-- ==== Sys2Proof/Laws/Registers.lean ====
section
/-! SUPPORT. What a general register write and a privileged access can do
(42_general_registers.md R280 to R336; 45_privileged_registers.md R430 to R451). -/

namespace Sys2Proof.Machine

/-! ### Ids and addresses -/

/-- Every register is listed once, under its own id. -/
theorem GReg.ofId_id (r : GReg) : GReg.ofId r.id = some r := by cases r <;> decide

/-- An id that names a register is that register's. -/
theorem GReg.id_of_ofId {id : BitVec 8} {r : GReg} (h : GReg.ofId id = some r) : r.id = id := by
  have := List.find?_some h
  simpa using this

/-- A base address reaches the low half of its register. -/
theorem privDecode_addr (r : PrivReg) : privDecode r.addr = some (r, .low) := by
  cases r <;> decide

/-- A base address + 4 reaches the high half of its register. -/
theorem privDecode_addr_add (r : PrivReg) : privDecode (r.addr + 4#32) = some (r, .high) := by
  cases r <;> decide

/-- A mapped address is a base address or a base address + 4. -/
theorem privDecode_some {a : Word32} {r : PrivReg} {part : Part}
    (h : privDecode a = some (r, part)) :
    (part = .low ∧ r.addr = a) ∨ (part = .high ∧ r.addr + 4#32 = a) := by
  unfold privDecode at h
  split at h
  · have := List.find?_some ‹_›
    cases h; exact .inl ⟨rfl, by simpa using this⟩
  · split at h
    · have := List.find?_some ‹List.find? _ _ = some _›
      cases h; exact .inr ⟨rfl, by simpa using this⟩
    · cases h

/-! ### The write port -/

/-- A register file whose PRIM and TRXDIR are those of another: what every write but theirs
leaves. -/
def SameControl (r r' : RegFile) : Prop := r'.prim = r.prim ∧ r'.trxdir = r.trxdir

/-- What the write of a register can do: a store; PRIM's store with the queue emptied; a store and
a vertex commit; nothing (TEXFLUSH); the transfer engine's two ports; the three registers of
SIGLBLID and CSR. -/
theorem putReg_cases (r : GReg) (v : Word64) (s : State) :
    (∃ r', putReg r v s = s.setReg r' ∧ SameControl s.reg r') ∨
    (r = .prim ∧ putReg r v s = (s.setReg { s.reg with prim := v }).setVq []) ∨
    (∃ r' x y z k, putReg r v s = commitVertex x y z k (s.setReg r') ∧ SameControl s.reg r') ∨
    (r = .texflush ∧ putReg r v s = s) ∨
    (r = .trxdir ∧ putReg r v s = trxdirWrite v s) ∨
    (r = .hwreg ∧ putReg r v s = hwregWrite v s) ∨
    (r = .signal ∧ putReg r v s = putSignal v s) ∨
    (r = .finish ∧ putReg r v s = putFinish v s) ∨
    (r = .label ∧ putReg r v s = putLabel v s) := by
  cases r
  case prim => exact .inr (.inl ⟨rfl, rfl⟩)
  case xyzf2 => exact .inr (.inr (.inl ⟨_, _, _, _, _, rfl, rfl, rfl⟩))
  case xyz2 => exact .inr (.inr (.inl ⟨_, _, _, _, _, rfl, rfl, rfl⟩))
  case xyzf3 => exact .inr (.inr (.inl ⟨_, _, _, _, _, rfl, rfl, rfl⟩))
  case xyz3 => exact .inr (.inr (.inl ⟨_, _, _, _, _, rfl, rfl, rfl⟩))
  case texflush => exact .inr (.inr (.inr (.inl ⟨rfl, rfl⟩)))
  case trxdir => exact .inr (.inr (.inr (.inr (.inl ⟨rfl, rfl⟩))))
  case hwreg => exact .inr (.inr (.inr (.inr (.inr (.inl ⟨rfl, rfl⟩)))))
  case signal => exact .inr (.inr (.inr (.inr (.inr (.inr (.inl ⟨rfl, rfl⟩))))))
  case finish => exact .inr (.inr (.inr (.inr (.inr (.inr (.inr (.inl ⟨rfl, rfl⟩)))))))
  case label => exact .inr (.inr (.inr (.inr (.inr (.inr (.inr (.inr ⟨rfl, rfl⟩)))))))
  all_goals exact .inl ⟨_, rfl, rfl, rfl⟩

/-- What a write by id can do: the write of the register of that id, or E_UNKNOWN_REG. -/
theorem writeReg_cases (id : BitVec 8) (v : Word64) (src : Src) (s : State) :
    (∃ r, GReg.ofId id = some r ∧ writeReg id v src s = putReg r v s) ∨
    (GReg.ofId id = none ∧ writeReg id v src s = raise (.unknownReg src id) s) := by
  unfold writeReg
  split
  · exact .inl ⟨_, ‹_›, rfl⟩
  · exact .inr ⟨‹_›, rfl⟩

/-- The write by the id of a register is that register's write, from every source (R280). -/
theorem writeReg_id (r : GReg) (v : Word64) (src : Src) (s : State) :
    writeReg r.id v src s = putReg r v s := by
  unfold writeReg
  rw [GReg.ofId_id]

/-! ### The registers of SIGLBLID and CSR leave the rest -/

/-- SIGNAL writes two privileged registers' worth of state, and a report. -/
theorem putSignal_cases (v : Word64) (s : State) :
    ∃ s0, (s0 = s ∨ s0 = raise (.unmodelled .signalPending) s) ∧
      ∃ p, putSignal v s = s0.setPriv p ∧ p.csrNfield = s.priv.csrNfield ∧
        p.csrEdwint = s.priv.csrEdwint := by
  unfold putSignal
  dsimp only
  split
  · exact ⟨_, .inr rfl, _, rfl, rfl, rfl⟩
  · exact ⟨_, .inl rfl, _, rfl, rfl, rfl⟩

/-! ### Privileged accesses -/

/-- A masked store leaves the event flags. -/
theorem privStore_flags (r : PrivReg) (w m : Word64) (p : PrivRegs) :
    (privStore r w m p).csrNfield = p.csrNfield ∧ (privStore r w m p).csrEdwint = p.csrEdwint := by
  cases r <;> exact ⟨rfl, rfl⟩

/-- Reading back a masked store gives the merged value. -/
theorem privRead_privStore_same {r : PrivReg} (cfg : Params) (w m : Word64) (p : PrivRegs)
    (h : r ≠ .csr) : privRead cfg (privStore r w m p) r = maskMerge (privRead cfg p r) w m := by
  cases r <;> first | rfl | exact absurd rfl h

/-- What a privileged write can do: a masked store, or CSR's acknowledge and reset. -/
theorem privWrite_cases (r : PrivReg) (w m : Word64) (s : State) :
    (r ≠ .csr ∧ privWrite r w m s = s.setPriv (privStore r w m s.priv)) ∨
    (r = .csr ∧ privWrite r w m s = csrWrite ((w &&& m).setWidth 32) s) := by
  cases r <;> first | exact .inr ⟨rfl, rfl⟩ | exact .inl ⟨by decide, rfl⟩

/-- What a CSR write can do: acknowledge flags, and reset when bit 9 is set. -/
theorem csrWrite_cases (w : Word32) (s : State) :
    (w.getLsbD 9 = false ∧ csrWrite w s = s.setPriv (csrAck w s.priv)) ∨
    (w.getLsbD 9 = true ∧ csrWrite w s = resetBlock s) := by
  unfold csrWrite
  split
  · exact .inr ⟨‹_›, rfl⟩
  · rename_i h; exact .inl ⟨by simpa using h, rfl⟩

end Sys2Proof.Machine
end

----

What is needed => Look above for the line holding "Privileged accesses -/" and the line holding "cases r <;> first | rfl", then output exactly those two lines and every line between them, nothing more.

Result of this exercise =>
/-! ### Privileged accesses -/

/-- A masked store leaves the event flags. -/
theorem privStore_flags (r : PrivReg) (w m : Word64) (p : PrivRegs) :
    (privStore r w m p).csrNfield = p.csrNfield ∧ (privStore r w m p).csrEdwint = p.csrEdwint := by
  cases r <;> exact ⟨rfl, rfl⟩

/-- Reading back a masked store gives the merged value. -/
theorem privRead_privStore_same {r : PrivReg} (cfg : Params) (w m : Word64) (p : PrivRegs)
    (h : r ≠ .csr) : privRead cfg (privStore r w m p) r = maskMerge (privRead cfg p r) w m := by
  cases r <;> first | rfl | exact absurd rfl h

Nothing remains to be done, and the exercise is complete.